Why Do We Carve Pumpkins?

It’s nearly impossible to get through the Halloween season without seeing a few Jack O’Lanterns. They are everywhere from your neighbor’s front porch to the design on your nephew’s trick-or-treat basket. Carving pumpkins is an autumn tradition in many households, and every year thousands of carving competitions are held worldwide. But where exactly did this tradition originate?

According to an old Irish legend, a man named Stingy Jack invited the devil for a hard drink one night. In an attempt to get out of paying, Jack convinced the devil to turn into a coin big enough to cover their tab. As soon as the devil did so, Stingy Jack etched a cross onto the coin– trapping the devil inside.
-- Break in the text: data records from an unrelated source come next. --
/-- The segment of the operand (`30_encoding.md` rules R85 to R87, R90): an override wins outside 64-bit mode; in 64-bit mode
only FS and GS do; else the default segment. That is SS where the base register's number is 4 or 5 and for the 16-bit forms
with BP, and DS for every other shape of operand. -/
def Obligations.OperandSegmentRules : Prop :=
  ∀ (m : Mode) (ps : List Prefix) (rex : Option Rex) (mem : MemOperand) (r : SegReg),
    (segOverride ps = some r → m ≠ .sixtyFourBit → operandSeg m ps rex mem = r) ∧
    (segOverride ps = some r → m = .sixtyFourBit → r = .fs ∨ r = .gs → operandSeg m ps rex mem = r) ∧
    (segOverride ps = some r → m = .sixtyFourBit → r ≠ .fs → r ≠ .gs → operandSeg m ps rex mem = defaultSeg rex mem) ∧
    (segOverride ps = none → operandSeg m ps rex mem = defaultSeg rex mem) ∧
    (∀ b d, defaultSeg rex (.addr16 (.based b d)) = if b = .bpSi ∨ b = .bpDi ∨ b = .bp then .ss else .ds) ∧
    (∀ v, defaultSeg rex (.addr16 (.absolute v)) = .ds) ∧
    ∀ long : EaLong → MemOperand, long = .addr32 ∨ long = .addr64 →
      (∀ rm d, defaultSeg rex (long (.based rm d)) =
        if rexB rex = false ∧ (rm = 4#3 ∨ rm = 5#3) then .ss else .ds) ∧
      (∀ sc ix b d, defaultSeg rex (long (.sib sc ix b d)) =
        if rexB rex = false ∧ (b = 4#3 ∨ b = 5#3) then .ss else .ds) ∧
      (∀ sc ix v, defaultSeg rex (long (.sibNoBase sc ix v)) = .ds) ∧
      (∀ v, defaultSeg rex (long (.disp32 v)) = .ds)

/-- The effective address of 64-bit addressing (`30_encoding.md` rules R87, R88): base plus index times 2^scale plus signed
displacement, modulo 2^64; no index when `X ++ index = 0100`; no base when `mod = 00, base = 101`; `mod = 00, rm = 101` is
relative to the next instruction. -/
def Obligations.EffectiveAddress64Formula : Prop :=
  ∀ (s : State) (rex : Option Rex) (len : Nat) (sc : BitVec 2) (ix b : BitVec 3) (d : Disp 32) (v : BitVec 32),
    ((effAddr s rex len (.addr64 (.based b d))).toNat : Int) =
      ((x64 s (regNumber (rexB rex) b)).toNat + signedDisp d) % 2 ^ 64 ∧
    (regNumber (rexX rex) ix ≠ 4#4 →
      ((effAddr s rex len (.addr64 (.sib sc ix b d))).toNat : Int) =
        ((x64 s (regNumber (rexB rex) b)).toNat + (x64 s (regNumber (rexX rex) ix)).toNat * 2 ^ sc.toNat
          + signedDisp d) % 2 ^ 64 ∧
      ((effAddr s rex len (.addr64 (.sibNoBase sc ix v))).toNat : Int) =
        ((x64 s (regNumber (rexX rex) ix)).toNat * 2 ^ sc.toNat + v.toInt) % 2 ^ 64) ∧
    (regNumber (rexX rex) ix = 4#4 →
      ((effAddr s rex len (.addr64 (.sib sc ix b d))).toNat : Int) =
        ((x64 s (regNumber (rexB rex) b)).toNat + signedDisp d) % 2 ^ 64 ∧
      ((effAddr s rex len (.addr64 (.sibNoBase sc ix v))).toNat : Int) = v.toInt % 2 ^ 64) ∧
    ((effAddr s rex len (.addr64 (.disp32 v))).toNat : Int) = (s.rip.toNat + len + v.toInt) % 2 ^ 64

/-- The effective address of 16- and 32-bit addressing stays below 2^16 and 2^32 (`30_encoding.md` rules R85, R86), and a
bare `d32` is an address outside 64-bit mode and relative to the next instruction in it. -/
def Obligations.EffectiveAddressStaysInItsSize : Prop :=
  ∀ (s : State) (rex : Option Rex) (len : Nat) (mem : MemOperand) (v : BitVec 32),
    (effAddr s rex len mem).toNat < 2 ^ mem.size.bits ∧
    (s.mode ≠ .sixtyFourBit → (effAddr s rex len (.addr32 (.disp32 v))).toNat = v.toNat) ∧
    (s.mode = .sixtyFourBit →
      (effAddr s rex len (.addr32 (.disp32 v))).toNat = (s.rip.toNat + len + v.toNat) % 2 ^ 32)

/-- The effective address of 16-bit addressing (`30_encoding.md` rules R85, R88): the registers of each value of `rm` plus the
signed displacement, modulo 2^16; `mod = 00, rm = 110` is `d16` alone. -/
def Obligations.EffectiveAddress16Formula : Prop :=
  ∀ (s : State) (rex : Option Rex) (len : Nat) (d : Disp 16) (v : BitVec 16),
    let ea := fun b => ((effAddr s rex len (.addr16 (.based b d))).toNat : Int)
    ea .bxSi = ((readReg s .rbx).toNat + (readReg s .rsi).toNat + signedDisp d) % 2 ^ 16 ∧
    ea .bxDi = ((readReg s .rbx).toNat + (readReg s .rdi).toNat + signedDisp d) % 2 ^ 16 ∧
    ea .bpSi = ((readReg s .rbp).toNat + (readReg s .rsi).toNat + signedDisp d) % 2 ^ 16 ∧
    ea .bpDi = ((readReg s .rbp).toNat + (readReg s .rdi).toNat + signedDisp d) % 2 ^ 16 ∧
    ea .si = ((readReg s .rsi).toNat + signedDisp d) % 2 ^ 16 ∧
    ea .di = ((readReg s .rdi).toNat + signedDisp d) % 2 ^ 16 ∧
    ea .bp = ((readReg s .rbp).toNat + signedDisp d) % 2 ^ 16 ∧
    ea .bx = ((readReg s .rbx).toNat + signedDisp d) % 2 ^ 16 ∧
    (effAddr s rex len (.addr16 (.absolute v))).toNat = v.toNat

/-- The effective address of 32-bit addressing (`30_encoding.md` rules R86, R88): as 64-bit addressing with the low halves of
the registers, modulo 2^32; `mod = 00, rm = 101` is `d32` alone outside 64-bit mode and relative to the next instruction in
it. Outside 64-bit mode there is no REX, so an index of 100 is none and a register number is its field. -/
def Obligations.EffectiveAddress32Formula : Prop :=
  ∀ (s : State) (rex : Option Rex) (len : Nat) (sc : BitVec 2) (ix b : BitVec 3) (d : Disp 32) (v : BitVec 32),
    ((effAddr s rex len (.addr32 (.based b d))).toNat : Int) =
      ((x64 s (regNumber (rexB rex) b)).toNat + signedDisp d) % 2 ^ 32 ∧
    (regNumber (rexX rex) ix ≠ 4#4 →
      ((effAddr s rex len (.addr32 (.sib sc ix b d))).toNat : Int) =
        ((x64 s (regNumber (rexB rex) b)).toNat + (x64 s (regNumber (rexX rex) ix)).toNat * 2 ^ sc.toNat
          + signedDisp d) % 2 ^ 32 ∧
      ((effAddr s rex len (.addr32 (.sibNoBase sc ix v))).toNat : Int) =
        ((x64 s (regNumber (rexX rex) ix)).toNat * 2 ^ sc.toNat + v.toInt) % 2 ^ 32) ∧
    (regNumber (rexX rex) ix = 4#4 →
      ((effAddr s rex len (.addr32 (.sib sc ix b d))).toNat : Int) =
        ((x64 s (regNumber (rexB rex) b)).toNat + signedDisp d) % 2 ^ 32 ∧
      ((effAddr s rex len (.addr32 (.sibNoBase sc ix v))).toNat : Int) = v.toInt % 2 ^ 32) ∧
    (s.mode ≠ .sixtyFourBit → (effAddr s rex len (.addr32 (.disp32 v))).toNat = v.toNat) ∧
    (s.mode = .sixtyFourBit →
      ((effAddr s rex len (.addr32 (.disp32 v))).toNat : Int) = (s.rip.toNat + len + v.toInt) % 2 ^ 32)

/-- A string that is an INVPCID in everything but its length, of more than 15 bytes, is refused (`30_encoding.md` rules R94,
R100; decision D17 of the spec). -/
def Obligations.OverlongInvpcidRefused : Prop :=
  ∀ (m : Mode) (csD : Bool) (ps : List Prefix) (rex : Option Rex) (reg : BitVec 3) (mem : MemOperand) (rest : List Byte),
    m = .sixtyFourBit ∨ rex = none →
    ps.count .mandatory66 = 1 → ps.count .addressSize67 ≤ 1 → ps.countP Prefix.isSeg ≤ 1 →
    mem.size = addressSize m csD (addressPrefixPresent ps) → mem.wellFormed = true → 15 < invpcidLength ps rex mem →
    decode m csD (encodeInvpcid ps rex reg mem ++ rest) = .refused .tooLong

/-- The numbers of the general registers, in the order of `10_state.md` rule R21, the number a REX bit and a field of three
bits make (`30_encoding.md` rules R83, R87), and the narrower views of a register. -/
def Obligations.RegisterNumbersNameTheRegisters : Prop :=
  (List.range 16).map (fun n => regOfNumber (BitVec.ofNat 4 n)) =
    [.rax, .rcx, .rdx, .rbx, .rsp, .rbp, .rsi, .rdi, .r8, .r9, .r10, .r11, .r12, .r13, .r14, .r15] ∧
  (∀ field : BitVec 3, (regNumber false field).toNat = field.toNat ∧ (regNumber true field).toNat = 8 + field.toNat) ∧
  ∀ (s : State) (n : BitVec 4), x64 s n = readReg s (regOfNumber n) ∧
    (x32 s n).toNat = (readReg s (regOfNumber n)).toNat % 2 ^ 32 ∧
    (x16 s n).toNat = (readReg s (regOfNumber n)).toNat % 2 ^ 16
end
Jack only released the devil after the two of them struck an agreement: the devil could not bother Jack for an entire year and could not claim Jack’s soul upon death (Taback, 1999).

After the year expired, the devil found Jack again. This time, Jack persuaded him to climb up into a tree to retrieve an apple. As soon as the devil reached the top of the tree, Jack carved a cross into the bark, trapping him for a second time. This time, Jack insisted that the devil must leave him alone for ten years.

Shortly after the devil agreed to his terms, Stingy Jack passed away and thanks to his trickery, he was denied access to both Heaven and Hell. Instead, he was doomed to spend the rest of his life wandering around in the darkness of night with only a coal from hell, which he held in a carved turnip, to light his way. He become known as “Jack of the Lantern,” which eventually evolved to “Jack O’Lantern.”

To celebrate the legend and ward off the angry spirit of Stingy Jack, the people of Ireland started leaving carved potatoes, turnips, and beets on their doorsteps around Halloween. Irish immigrants eventually brought the tradition to America, where pumpkins were a plenty and much easier to carve than root vegetables– and thus, the Jack O’Lantern as we know it today was born.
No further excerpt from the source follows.